Total length (TL) (mm), weight (g) and sex were recorded for each specimen collected. Results on sex are not reported in the present study. According to Durán Muñoz et al. [31], the catch per unit effort (CPUE) in number (N) and biomass (kg) was calculated as a relative index of abundance, following the equation: CPUE = catch in N/1000 hooks and kg/1000 hooks on the longline. With the aim of estimating the variability of the CPUE between the sampling stations, the average CPUE value for each survey was calculated as follows: ∑ CPUEi/n; where CPUEi is the catch per unit effort of each station and n is the number of stations in each survey.

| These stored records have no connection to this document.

-- ==== Sys2Proof/Machine/Step.lean ====
section
/-! DEFINITION. One step of the machine: the first turn of the agenda, or of a new round when the agenda is empty (log 1); and the
state in which the next step runs a given instruction word. -/

namespace Sys2Proof.Machine

/-- A turn taken. A term on the agenda that names no part of the package, or that is a core instruction (which only a core's
turn runs), is no step of the machine and is passed over (log 1). -/
def runTurn (u : Turn) (s : State) : Host.Outcome State Fault Refusal :=
  match u with
  | .core t => if t < 576 then coreTurn t s else .next s
  | .event i => if i.wf && !i.isCore then exec i s else .next s
  | .datagram d => exec (decodeDatagram (s.opened d)) s

/-- One step. -/
def step (s : State) : Host.Outcome State Fault Refusal :=
  match s.agenda with
  | u :: rest => runTurn u { s with agenda := rest }
  | [] =>
    match rota s with
    | u :: rest => runTurn u { s with agenda := rest }
    | [] => .next s

/-- The tile with one dictionary entry, a word in its home slot and the other slots zero, that its core's strand fetches next. -/
def Tile.withWord (u : Tile) (va : Nat) (w : Word) : Tile :=
  { (u.modStrand u.cur (fun st => { st with
      state := .run, halted := false, pending := [], fetched := none, budget := 0, prefetch := [(va, 0)] })) with
    choosing := false, held := none, stopping := false, issued := false, dictN := 1, codeBad := [],
    code := [(0, Sys2Proof.bundleOf (homeSlot (w.extractLsb' 56 8).toNat) w)] }

/-- R152, R153, R162: the state in which tile 0 issues, in the next step, the bundle whose one instruction has these bits (log 6): its
core's turn is next, and the index its strand has prefetched names dictionary entry 0. -/
def State.withFetchWord (s : State) (_nbits w : Nat) : State :=
  let va := (s.halfVa 0 (s.tile 0).cur (s.strand 0 (s.tile 0).cur).pc).toNat
  { (s.modTile 0 (fun u => u.withWord va (w64 w))).modPkg (fun p => { p with clockStopped := false }) with agenda := [.core 0] }

end Sys2Proof.Machine
end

Coral by-catch of colonial cold-water coral species was recorded for each sampling station. Both entire colonies and pieces or fragments of colonies were counted by species and identified as living or dead (dark-coated) corals. Moreover, following the paper by Sampaio et al. [32], the total length of the entire colonies was measured and 3 size classes were identified as small colony (length <20 cm), medium colony (20 cm<length<50 cm) and large colony (>50 cm). The frequency of coral occurrence (F%) in each station was computed as the percentage of hooks with corals of the total number of hooks employed.

The differences in the total catch and in the capture of the most abundant fish species, both in number and biomass, between coral and non-coral megahabitats, were evaluated using the Mann Whitney U-test [33]. Since most fish species caught in the SML coral province do not migrate seasonally [34][38], no statistical tests were carried out to evaluate any differences between the two seasons.

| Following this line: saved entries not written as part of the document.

-- ==== Sys2Proof/Safety.lean ====
section
/-! DEFINITION. What counts as a safe run: steps that stop on no refusal, and the form every reachable state keeps; and the
vocabulary of frames: what an instruction leaves unchanged. -/

namespace Sys2Proof.Machine

/-- A step that answers a next state. -/
def Completes (o : Host.Outcome State Fault Refusal) : Prop := ∃ s, o = .next s

/-- The form of a state's plain data that a step keeps: memory in canonical form. -/
def State.Inv (s : State) : Prop := Memory.wf s.mem = true

/-- A safe run of k steps from a state: no fault and no refusal. -/
def SafeRun (k : Nat) (s : State) : Prop := Completes (Sys2Proof.core.run k s)

/-! ## What an instruction leaves unchanged -/

/-- A strand but for its x registers and PC, its energy count and the micro-TLB misses still to be charged, what its core's fetcher
holds for it, and the arrival that its unissued GBAR stands on, which any issue uses up (R362). -/
def Strand.still (st : Strand) : Strand :=
  { st with x := [], pc := 0, echg := 0, missed := 0, claim := false, prefetch := [], fetched := none, stall := [],
            gbar := none, gbarH := none }

/-- A tile but for its strands, its meter, its activity and bundle counts, the fc it issued in, and the bundle in issue. -/
def Tile.still (u : Tile) : Tile :=
  { u with strands := [], residue := 0, houseResidue := 0, emtr := 0, issue := {}, held := none, active := false, issued := false, steps := 0 }

/-- The machine but for its tiles, and but for the calibration windows' sums that charges enter, which are not the core's
registers. -/
def State.still (s : State) : State :=
  { s with tiles := [], pkg := { s.pkg with windowCharges := [], windowScaled := [] } }

/-- Every x register but those listed holds what it held. -/
def RegsKept (s t : State) (regs : List XReg) : Prop :=
  ∀ r, r ∉ regs → (t.strand s.focus s.cur).rx r = s.rx r

/-- Every byte of memory reads as before, at every die and under every causal past; every byte of the tile's cells too. -/
def MemoryKept (s t : State) : Prop :=
  (∀ e a past, t.readBytes e a 1 past = s.readBytes e a 1 past) ∧
    ∀ f a, (t.tile s.focus).cellSeen f a = (s.tile s.focus).cellSeen f a

/-- The rest of the machine is as it was: the other strands of the tile, its other parts, the other tiles, and everything that
is no tile. -/
def RestKept (s t : State) : Prop :=
  (∀ n, n ≠ s.cur → t.strand s.focus n = s.strand s.focus n) ∧ (t.tile s.focus).still = (s.tile s.focus).still ∧
    (∀ u, u ≠ s.focus → t.tile u = s.tile u) ∧ t.still = s.still

/-- The frame of an instruction that writes the listed registers and nothing else: the strand's flags, traps, bindings, patterns
and every other special register, memory, and the rest of the machine are unchanged. -/
def Kept (s t : State) (regs : List XReg) : Prop :=
  RegsKept s t regs ∧ (t.strand s.focus s.cur).still = s.me.still ∧ MemoryKept s t ∧ RestKept s t

/-- What xd holds after a write of v: x0 stays zero (R182). -/
def written (d : XReg) (v : Word) : Word := if d = 0 then 0 else v

/-- The next state of an instruction that writes v to xd and goes on to the next bundle. -/
def WritesReg (s t : State) (d : XReg) (v : Word) : Prop :=
  (t.strand s.focus s.cur).rx d = written d v ∧ (t.strand s.focus s.cur).pc = s.me.pc + 1

/-- The next state of an instruction that writes no x register, at the next PC. -/
def GoesOn (s t : State) : Prop :=
  (∀ r, (t.strand s.focus s.cur).rx r = s.rx r) ∧ (t.strand s.focus s.cur).pc = s.me.pc + 1

end Sys2Proof.Machine
end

Multivariate analysis was performed in order to detect significant differences between the faunal assemblage in coral (C) and non-coral megahabitats (NC). Matrices of relative abundance index per species-station (CPUE), both in number (N/1000 hooks) and biomass (kg/1000 hooks), were compiled using original data and fourth root transformation. Ordination of the sampling stations was performed by means of non metric MultiDimensional Scaling (nMDS), based on the Bray-Curtis similarity index using PRIMER 6 software [39]. The nMDS preserves the rank order of the inter-sample distance, as opposed to the linear relationship of classical metric scaling. This analysis is not sensitive to outliers and has been widely used to explain the space ordination of samples [39]. Moreover, the stress values obtained from nMDS have been utilized as an adequacy measure of representation for two-dimensional ordination (preservation of the original inter-sample distance, increasing adequacy-decreasing stress value) in order to minimise mis-interpretation of data [39]. ANalysis Of SIMilarities (ANOSIM) was applied to test the differences between the station-groups identified by the nMDS analysis. SIMPER (similarity percentages) was employed to identify the species that contributed most to the observed dissimilarities between groups in relation to megahabitat type.

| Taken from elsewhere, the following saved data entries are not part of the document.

/-- R31, R82, R89, R90, R104, R110, R118, R135, R371, R400: the commands that form and free partitions, create and destroy contexts (one that
runs is stopped first; the reply carries the balance with what has reached the home unit), set keys (that of endpoint 0 answered under the
new key), allowances (behind every charge that has reached the home unit before), modes, proofing intervals and windows, where the checks of
their rules pass. -/
def Rules.ManagementCommandsAct : Prop :=
  ∀ (s : State) (m : Lmsg), m.ep = 0 → Accepted s m →
    (∀ (octets dies ports : List Nat) (o : Nat), octets = (List.range 72).filter (fun k => (m.at 4 9).testBit k) →
      dies = (List.range 9).filter (fun k => (m.at 2 2).testBit k) → ports = (List.range 128).filter (fun k => (m.at 16 16).testBit k) →
      m.payload.length = 32 → m.at 0 1 ≤ 71 → m.at 1 1 = 0 → m.at 2 2 < 512 → m.at 13 3 = 0 → octets ≠ [] →
      (s.part (m.at 0 1)).formed = false →
      (∀ q ∈ s.formedParts, (∀ k ∈ octets, k ∉ q.2.octets) ∧ ∀ k ∈ ports, k ∉ q.2.ports) →
      (∀ u ∈ ({ octets, dies, ports, lead := octets.headD 0 / 8 } : Partition).units, s.unit u = .ready) →
      let len := if dies = [] then 0 else octets.length * Config.octetShare s.pkg.ordering / dies.length / 2097152 * 2097152
      (if dies = [] then some 0 else s.findBase dies len) = some o →
      AnsweredOk s (.partform m) m (leBytes 4 s.pkg.mapSeq ++ leBytes 2 0xFFFF) (fun t => ProgramsKept s t ∧
        let p := t.part (m.at 0 1)
        p.formed = true ∧ p.octets = octets ∧ p.dies = dies ∧ p.ports = ports ∧ p.base = o ∧ p.length = len)) ∧
    (m.payload.length = 1 → m.at 0 1 ≤ 71 → (s.part (m.at 0 1)).formed = true → s.residents (m.at 0 1) = [] →
      AnsweredOk s (.partfree m) m [] (fun t => ProgramsKept s t ∧ (t.part (m.at 0 1)).formed = false)) ∧
    (ctxOk m = true → (s.ctx (m.at 0 2)).live = false → (s.part (m.at 2 1)).formed = true → (s.residents (m.at 2 1)).length < 16 →
      let g := ((s.ctx (m.at 0 2)).generation + 1) % 2 ^ 32
      AnsweredOk s (.ctxcreate m) m (leBytes 4 g) (fun t => ProgramsKept s t ∧
        let x := t.ctx (m.at 0 2)
        x.live = true ∧ x.state = .ready ∧ x.generation = g ∧ x.part = m.at 2 1 ∧ x.modes = BitVec.ofNat 8 (m.at 3 1) ∧
        x.root = m.at 8 8 ∧ x.handler = w64 (m.at 40 8) ∧ x.balance = balanceAfter (m.int 24 * oneNJ) 0)) ∧
    (∀ c, m.payload.length = 2 → m.at 0 2 = c → Live s c → (s.ctx c).hostOps = [] → (s.ctx c).state ≠ .running →
      let d := (toDestroy s m c).dropWithdrawn c
      ((d.ctxWrites c).all d.seenEverywhere = true → (s.ctx c).pipes = [] →
        AnsweredOk s (.ctxdestroy m) m (leInt 8 (((d.applyArrivals (d.homeDie c)).ctx c).balance / oneNJ) ++ leBytes 8 (s.ctx c).crumbCount)
          (fun t => (t.ctx c).live = false ∧ (t.ctx c).generation = (s.ctx c).generation)) ∧
      ((d.ctxWrites c).all d.seenEverywhere = false → ∃ t, exec (.ctxdestroy m) s = .next t ∧ Destroying t c m.rid)) ∧
    (∀ c, m.payload.length = 2 → m.at 0 2 = c → Live s c → (s.ctx c).hostOps = [] → (s.ctx c).state = .running → (s.ctx c).stopped = false →
      let e := (toDestroy s m c).stopSteps c
      let d := e.dropWithdrawn c
      let f := d.leaveTiles c false
      ((e.ctx c).stopped = false → ∃ t, exec (.ctxdestroy m) s = .next t ∧ Destroying t c m.rid ∧ (t.ctx c).state = .running ∧
        ∀ u ∈ s.tilesOf c, (t.tile u).stopping = true) ∧
      ((e.ctx c).stopped = true → (d.ctxWrites c).all d.seenEverywhere = false →
        ∃ t, exec (.ctxdestroy m) s = .next t ∧ Destroying t c m.rid) ∧
      ((e.ctx c).stopped = true → (d.ctxWrites c).all d.seenEverywhere = true → (s.ctx c).pipes = [] →
        AnsweredOk s (.ctxdestroy m) m (leInt 8 (((f.applyArrivals (f.homeDie c)).ctx c).balance / oneNJ) ++ leBytes 8 (d.ctx c).crumbCount)
          (fun t => (t.ctx c).live = false ∧ (t.ctx c).generation = (s.ctx c).generation ∧ (t.part (partOf s c)).running = none ∧
            ∀ u ∈ s.tilesOf c, (t.tile u).ctx = 0 ∧ (t.tile u).stage = none))) ∧
    (m.payload.length = 40 → m.at 0 2 ≤ 288 → m.at 2 6 = 0 →
      AnsweredOk s (.keyset m) m [] (fun t => ProgramsKept s t ∧
        let e := t.pkg.endpoints.get {} (m.at 0 2)
        e.key = some (m.payload.drop 8) ∧ e.highest = 0 ∧ e.accepted = [] ∧
        (m.at 0 2 ≠ 0 → e.sentSeq = 0) ∧
        (m.at 0 2 = 0 → e.sentSeq = 1 ∧ ∃ x ∈ t.pkg.sent.drop s.pkg.sent.length, x.ep = 0 ∧ x.seq = 1 ∧ x.key = m.payload.drop 8))) ∧
    (m.payload.length = 16 → m.at 2 6 = 0 → Live s (m.at 0 2) →
      let a := (taken s m).applyArrivals (s.homeDie (m.at 0 2))
      let b := balanceAfter (a.ctx (m.at 0 2)).balance (m.int 8 * oneNJ)
      AnsweredOk s (.allow m) m (leInt 8 (b / oneNJ)) (fun t => ProgramsKept s t ∧ (t.ctx (m.at 0 2)).balance = b ∧
        (0 < b → (a.ctx (m.at 0 2)).state = .guttered → (t.ctx (m.at 0 2)).state = .ready) ∧
        ((s.ctx (m.at 0 2)).lowWater * oneNJ ≤ b → (t.ctx (m.at 0 2)).armed = true))) ∧
    (m.payload.length = 24 → m.at 3 5 = 0 → modesOk (m.at 2 1) = true → logOk (m.at 2 1 / 4 % 4) (m.at 8 8) (m.at 16 8) = true →
      Live s (m.at 0 2) → (s.ctx (m.at 0 2)).state = .ready ∨ (s.ctx (m.at 0 2)).state = .guttered → (s.ctx (m.at 0 2)).pipes = [] →
      AnsweredOk s (.modeset m) m [] (fun t => ProgramsKept s t ∧ (t.ctx (m.at 0 2)).modes = BitVec.ofNat 8 (m.at 2 1) ∧
        (t.ctx (m.at 0 2)).logBase = m.at 8 8 ∧ (t.ctx (m.at 0 2)).logSize = m.at 16 8 ∧
        (t.ctx (m.at 0 2)).liveModes = (s.ctx (m.at 0 2)).liveModes)) ∧
    (m.payload.length = 8 → m.at 0 1 ≤ 71 → m.at 1 3 = 0 → m.at 4 4 % 4096 = 0 → 4096 ≤ m.at 4 4 → m.at 4 4 ≤ 1048576 →
      (s.part (m.at 0 1)).formed = true →
      AnsweredOk s (.proofset m) m [] (fun t => ProgramsKept s t ∧ (t.part (m.at 0 1)).nextInterval = m.at 4 4 ∧
        (t.part (m.at 0 1)).interval = (s.part (m.at 0 1)).interval)) ∧
    (m.payload.length = 40 → m.at 2 1 ≤ 63 → m.at 3 5 = 0 → windowOk m = true → Live s (m.at 0 2) → (s.ctx (m.at 0 2)).state ≠ .running →
      AnsweredOk s (.winset m) m [] (fun t => ProgramsKept s t ∧ (t.ctx (m.at 0 2)).windows.get {} (m.at 2 1) =
        { out := (m.at 8 1).testBit 0, inn := (m.at 8 1).testBit 1, lane := m.at 9 1, rctx := m.at 10 2, rpkg := m.at 12 3,
          base := m.at 24 8, size := m.at 32 8 }))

The number of individuals and size-range of each species captured were recorded. Length-frequency distributions were computed for the most abundant fish species and the differences between coral and non-coral megahabitat distributions were evaluated using the Kolmogoroff-Smirnov test [33].

Results

Species abundance and diversity pattern

A total of 17 fish species (13 C and 12 NC) were identified out of a total of 781 specimens (400 C and 381 NC) and 19 fish species (18 C and 10 NC) from a total of 659 specimens (357 C and 302 NC) collected during the first and second longline surveys respectively. Considering the species with a demersal habit, the cartilagineous fish Leucoraja fullonica and Pteroplatytrygon violacea represent new records for the SML coral province.

The average CPUE values, in number and biomass, of each species and the whole sample are presented in Tables 4 and 5. No significant differences were detected in the average total catch per unit effort, either in number or biomass, between the two sampled megahabitats. In both surveys, the most abundant cartilagineous fish was the blackmouth catshark Galeus melastomus. Its abundance was greater in the non-coral than in the coral megahabitat although a high variability in the catch was observed and no significant differences were detected. The most abundant teleosts in both megahabitats were Conger conger, Helicolenus dactylopterus, Merluccius merluccius, Pagellus bogaraveo, Phycis blennoides and Polyprion americanus. High variability in the catch was also observed for these fishes. The skates Dipturus oxyrinchus and Leucoraja fullonica and the blackspot seabrem P. bogaraveo were only found in the coral megahabitat. During both surveys, the CPUE values in number of H. dactylopterus and C. conger were significantly greater in the coral than in the non-coral megahabitat. During the second survey, P. americanus was caught with significantly greater CPUE values, both in number and biomass, in the coral megahabitat.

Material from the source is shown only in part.